Baseline Model


Establish a reproducible TF‑IDF + Logistic Regression benchmark for Twitter‑airline sentiment.

Notebook Outline

  1. Load Processed Data & Train-Test Split
  2. Majority-class reference
  3. TF-IDF + Logistic Regression pipeline
  4. Validation performance
  5. 5-fold stratified CV on all data
  6. Persisted Artifacts
  7. Key Takeaway
Code
# Imports
from __future__ import annotations

import json
from pathlib import Path
import matplotlib.pyplot as plt

import joblib
import pandas as pd
from sklearn.model_selection import (
    train_test_split,
    cross_val_score,
    StratifiedKFold,
)
from sklearn.pipeline import Pipeline
from sklearn.feature_extraction.text import TfidfVectorizer
from sklearn.linear_model import LogisticRegression
from sklearn.metrics import (
    classification_report,
    ConfusionMatrixDisplay,
    accuracy_score,
    f1_score
)

# Detect project root (folder that contains "data/")
ROOT_DIR = Path.cwd().parent  

# Define core directories
DATA_DIR      = ROOT_DIR / "data"
PROC_DATA_DIR = DATA_DIR / "processed"
MODELS_DIR    = ROOT_DIR / "models"
REPORT_DIR    = ROOT_DIR / "reports" / "figs_04"

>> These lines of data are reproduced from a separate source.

-- ==== Sys2Proof/Machine/Sequencer.lean ====
section
/-! DEFINITION. The sequencer: Transport calls and their fates (10_state.md R36), the status read and the
poll loop (43_sequencer_primitives.md R221 to R223), the short check (R226), and every other
micro-step. -/

namespace Sys2Proof.Machine

/-! ### Transport calls -/

/-- A Command Record arrives at the bridge (R36): it is decoded and, unless reserved (R122), its
meaning runs. A reserved record is refused in every state, before the fault of `DESYNC` and the
hazard rule are looked at: the spec gives no order (DESIGN CHOICE, log 23). -/
def deliver (w : CmdWord) (s : State) : Out :=
  match decode s.cfg w with
  | .ok i => exec i (s.logControl w)
  | .error _ => .refused .reservedEncoding

/-- A call without returned bytes (R36): on success the sequencer goes on with `k`; on a failure, with
or without its effect in the bridge, it raises `TransportError`. -/
def transport (fate : Fate) (effect : State → Out) (k : State → Out) (s : State) : Out :=
  match fate with
  | .ok => andThen (effect s) k
  | .lost => .next (raiseError .transportError s)
  | .delivered => andThen (effect s) fun t => .next (raiseError .transportError t)
  | .truncated _ => andThen (effect s) fun t => .next (raiseError .transportError t)

/-- A setup call (open, claim, alternate setting, clear halt): `ev` is seen when it is made. -/
def setupCall (fate : Fate) (ev : TraceEvent) (k : State → Out) (s : State) : Out :=
  transport fate (fun t => .next (t.log ev)) k s

/-- Is this the device-reset record (R45, R151)? -/
def isDeviceReset (c : Config) (w : CmdWord) : Bool :=
  match decode c w with
  | .ok .ctlResetDevice => true
  | _ => false

/-- `Ctl(cat, value, index)` made by the sequencer; a device reset empties `rtail` (R45, R223, R228,
R244). -/
def sendRecord (fate : Fate) (w : CmdWord) (k : State → Out) (s : State) : Out :=
  transport fate (deliver w)
    (fun t => k (if isDeviceReset s.cfg w then { t with seq := { t.seq with rtail := [] } } else t)) s

/-- The sequencer takes a status record (R221): a record under 16 bytes is a failed transfer. -/
def takeRecord (st : List Byte) (k : List Byte → State → Out) (s : State) : Out :=
  if st.length < Config.statusFixedLen then .next (raiseError .transportError s)
  else
    k st { s with seq := { s.seq with
      lastSf := recordFlags s.cfg st, rtail := s.seq.rtail ++ recordTail st } }

/-- `ReadStatus` (R221). -/
def readStatus (fate : Fate) (k : List Byte → State → Out) (s : State) : Out :=
  match fate with
  | .ok => statusTransfer s (takeRecord · k)
  | .truncated n => statusTransfer s fun st t => takeRecord (st.take n) k t
  | .lost => .next (raiseError .transportError s)
  | .delivered => statusTransfer s fun _ t => .next (raiseError .transportError t)

/-- `MemRead(DATA_IN, n)` made by the sequencer (R93, R225): fewer bytes than asked for is a failed
transfer. -/
def readIn (fate : Fate) (n : Nat) (s : State) : Out :=
  match fate with
  | .ok =>
    inTransfer n s fun got t =>
      if got.length < n then .next (raiseError .transportError t)
      else .next { t with seq := { t.seq with bytes := t.seq.bytes ++ got } }
  | .lost => .next (raiseError .transportError s)
  | .delivered => inTransfer n s fun _ t => .next (raiseError .transportError t)
  | .truncated _ => inTransfer n s fun _ t => .next (raiseError .transportError t)

/-! ### Poll loop and short check -/

/-- After a poll's read and its `EPOF` handling (R223, R333): idle returns, the bound raises `Timeout`,
otherwise delay and read again. -/
def pollDecide (idle : Bool) (s : State) : Out :=
  if idle then .next s
  else if s.seq.n = s.seq.pollMax then .next (raiseError .timeout s)
  else .next (pushPhase [.delay s.cfg.tPoll, .pollRead] s)

/-- One read of `PollIdle` (R223). -/
def pollOnce (st : List Byte) (s : State) : Out :=
  let t : State := { s with seq := { s.seq with n := s.seq.n + 1 } }
  if recordEpof s.cfg st then
    .next (pushPhase [.pollReset (recordIdle s.cfg st)]
      { t with seq := { t.seq with porSeen := true } })
  else pollDecide (recordIdle s.cfg st) t

/-- The scans of the short check (R226), over every byte delivered since the last one (R45). -/
def scanTail (st : List Byte) (s : State) : State :=
  let t := s.seq.rtail
  let short := tailShort t
  { s with seq := { s.seq with
      vpp := recordVpp s.cfg st, rtail := [], healthy := !short,
      present := !short && !tailNoResponse t } }

/-! ### The search (45_search.md) -/

/-- A pass ends without an identifier (R295, R302): `SRCH_NEXT` answers the reason, `SEARCH` the
identifiers so far with it (R301). -/
def endPass (reason : EndReason) (s : State) : State :=
  if s.seq.op = some .search then answerOk (.roms s.seq.found reason) s
  else answerOk (.srchEnd reason) s

/-- Step 7 of R295: commit the identifier to the Search State. -/
def commitRom (s : State) : State :=
  { s with seq := { s.seq with ss :=
    { currentRom := s.seq.workRom, lastDiscrepancy := s.seq.lastZero,
      lastDeviceFlag := s.seq.ss.lastDeviceFlag || s.seq.lastZero.isNone } } }

/-- A pass yields its identifier (R295): `SRCH_NEXT` answers it, `SEARCH` keeps it and begins the next
pass (R301). -/
def yieldRom (mode : SearchMode) (s : State) : State :=
  if s.seq.op = some .search then
    pushPhase [.srchBegin mode]
      { s with seq := { s.seq with found := s.seq.found ++ [s.seq.workRom] } }
  else answerOk (.rom s.seq.workRom) s

/-- Start of a pass (R295). -/
def beginPass (mode : SearchMode) (s : State) : State :=
  if s.seq.ss.lastDeviceFlag then endPass .exhausted s
  else pushPhase (busReset s.cfg s.seq.speed ++ [.srchPresent mode]) s

/-- After the bus reset of a pass (R295, steps 1 and 2). -/
def afterPresence (mode : SearchMode) (s : State) : State :=
  if s.seq.present then pushPhase (byteIo s.cfg (searchCommand mode) ++ [.srchFirst mode]) s
  else endPass .emptyBus s

/-- The pass's registers at its first position (R295). -/
def firstPosition (mode : SearchMode) (s : State) : State :=
  pushPhase [.srchPropose mode]
    { s with seq := { s.seq with
        lastZero := none, workRom := s.seq.ss.currentRom, i := 0, bytes := [] } }

/-- Propose a direction and probe (R295, steps 3 and 4). -/
def proposePosition (mode : SearchMode) (s : State) : State :=
  pushPhase (tripletProbes s.cfg (propose s.seq.i s.seq.ss) ++ [.srchBit mode]) s

/-- Steps 5 and 6 of R295, then the next position or the end of the pass. -/
def recordPosition (mode : SearchMode) (s : State) : State :=
  match s.seq.taken with
  | none => endPass (.aborted s.seq.i) s
  | some d =>
    let t : State := { s with seq := { s.seq with
      lastZero := if !s.seq.idBit && !s.seq.compBit && !d then some s.seq.i else s.seq.lastZero,
      workRom := setBit s.seq.workRom s.seq.i d } }
    if s.seq.i = 63 then pushPhase [.srchCommit mode] t
    else pushPhase [.srchPropose mode] { t with seq := { t.seq with i := s.seq.i + 1 } }

/-- The end of a complete pass (R295, R297). -/
def finishPass (mode : SearchMode) (s : State) : State :=
  if s.seq.workRom.valid then yieldRom mode (commitRom s)
  else endPass (.invalidRom s.seq.workRom) s

/-! ### Micro-steps -/

/-- The first byte read, if any. -/
def firstByte (s : State) : Byte := s.seq.bytes.headD 0#8

/-- The result an operation answers (R130). -/
def resultOf (kind : AnswerKind) (s : State) : Result :=
  match kind with
  | .unit => .unit
  | .pair => .pair s.seq.healthy s.seq.vpp
  | .present => .bool s.seq.present
  | .bit => .bit ((firstByte s).getLsbD 0)
  | .byte => .byte (firstByte s)
  | .bytes => .bytes s.seq.bytes
  | .flag => .bool s.seq.flag
  | .triplet =>
    match s.seq.taken with
    | none => .abort
    | some d => .triplet s.seq.idBit s.seq.compBit d

/-- After the second probe (R275): an abort makes no third slot; otherwise the direction is written. -/
def decodeTriplet (d : Bool) (s : State) : State :=
  let comp := (firstByte s).getLsbD 0
  let taken := directionTaken s.seq.idBit comp d
  let t : State := { s with seq := { s.seq with compBit := comp, taken := taken, bytes := [] } }
  match taken with
  | none => t
  | some b => pushPhase (touchBit s.cfg b ++ [.tripletDone]) t

/-- One block chunk, then the rest (R270). -/
def nextChunk (rest : List Byte) (s : State) : State :=
  if rest.isEmpty then s
  else
    pushPhase (chunkIo s.cfg (rest.take s.cfg.chunkMax) ++ [.block (rest.drop s.cfg.chunkMax)]) s

/-- The tail of `RESET` after its short check (R260): recovery and `ShortCircuit` when unhealthy, else the
compliance delay unless the configured speed is overdrive. -/
def resetTail (s : State) : State :=
  if !s.seq.healthy then enterRecovery .shortCircuit s.seq.phase s
  else if s.seq.speed = s.cfg.speeds.overdrive then s
  else pushPhase [.delay Config.tResetCompliance] s

/-- The last record of `STARTPULSE` (R233). After a `POR` that a poll of the operation has seen R332 keeps
`EN` 0 until the next `InitSequence`, so that the record is not sent; R233 sends it always. The model
admits both (DESIGN CHOICE, log 37). -/
def endPulse (s : State) : State :=
  if s.seq.porSeen && s.cfg.readings.porEndsPulse then s
  else pushPhase (pulseMode s.cfg false) s

/-- One micro-step, already taken off the front of `SEQ.phase`. -/
def microStep (m : Micro) (fate : Fate) (s : State) : Out :=
  match m with
  | .openDevice =>
    setupCall fate (.openDevice s.cfg.vid s.cfg.pid)
      (fun t => .next { t with seq := { t.seq with handle := .opened } }) s
  | .claimInterface => setupCall fate (.claimInterface s.cfg.iface) .next s
  | .setAltSetting => setupCall fate (.setAltSetting s.cfg.altset) .next s
  | .clearHalt endpoint => setupCall fate (.clearHalt endpoint) .next s
  | .configure pollMax ctl bulk =>
    .next { s with seq := { s.seq with
      pollMax := pollMax, ctlTimeout := ctl, bulkTimeout := bulk } }
  | .close => .next ({ s with seq := { s.seq with handle := .closed } }.log .close)
  | .ctl w => sendRecord fate w .next s
  | .writeOut bytes => transport fate (outTransfer bytes) .next s
  | .readIn n => readIn fate n s
  | .pollStart => .next { s with seq := { s.seq with n := 0 } }
  | .pollRead => readStatus fate pollOnce s
  | .pollReset idle => sendRecord fate (encode s.cfg .ctlResetDevice) (pollDecide idle) s
  | .delay ms => .next (pushPhase [.wait (s.now + ms)] (s.log (.delay ms)))
  | .wait due => if due ≤ s.now then .next s else .next (pushPhase [.wait due] s)
  | .shortCheck => readStatus fate (fun st t => .next (scanTail st t)) s
  | .tryBegin => .next s
  | .endRecover => .next s
  | .endDrop => .next s
  | .reraise e => .next (raiseError e s)
  | .setSpeed v => .next { s with seq := { s.seq with speed := v } }
  | .resetTail => .next (resetTail s)
  | .pulseEnd => .next (endPulse s)
  | .block rest => .next (nextChunk rest s)
  | .checkByte x =>
    .next { s with seq := { s.seq with flag := firstByte s != x, bytes := [] } }
  | .checkBlock bytes =>
    .next { s with seq := { s.seq with flag := s.seq.bytes == bytes, bytes := [] } }
  | .tripletId =>
    .next { s with seq := { s.seq with idBit := (firstByte s).getLsbD 0, bytes := [] } }
  | .tripletComp d => .next (decodeTriplet d s)
  | .tripletDone => .next { s with seq := { s.seq with bytes := [] } }
  | .srchReset => .next { s with seq := { s.seq with ss := .fresh } }
  | .srchBegin mode => .next (beginPass mode s)
  | .srchPresent mode => .next (afterPresence mode s)
  | .srchFirst mode => .next (firstPosition mode s)
  | .srchPropose mode => .next (proposePosition mode s)
  | .srchBit mode => .next (recordPosition mode s)
  | .srchCommit mode => .next (finishPass mode s)
  | .answer kind => .next (answerOk (resultOf kind s) s)

/-- The next step of the sequencer (R31, R33); with no operation in progress there is none. -/
def seqStep (fate : Fate) (s : State) : Out :=
  match s.seq.phase with
  | [] => .next s
  | m :: rest => microStep m fate (setPhase rest s)

end Sys2Proof.Machine
end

MODELS_DIR.mkdir(exist_ok=True)
REPORT_DIR.mkdir(parents=True, exist_ok=True)

# Locate tweets.parquet (processed > raw fallback)
PARQUET_PATH = (
    PROC_DATA_DIR / "tweets.parquet"
    if (PROC_DATA_DIR / "tweets.parquet").exists()
    else DATA_DIR / "tweets.parquet"
)
assert PARQUET_PATH.exists(), f"Missing parquet at {PARQUET_PATH}"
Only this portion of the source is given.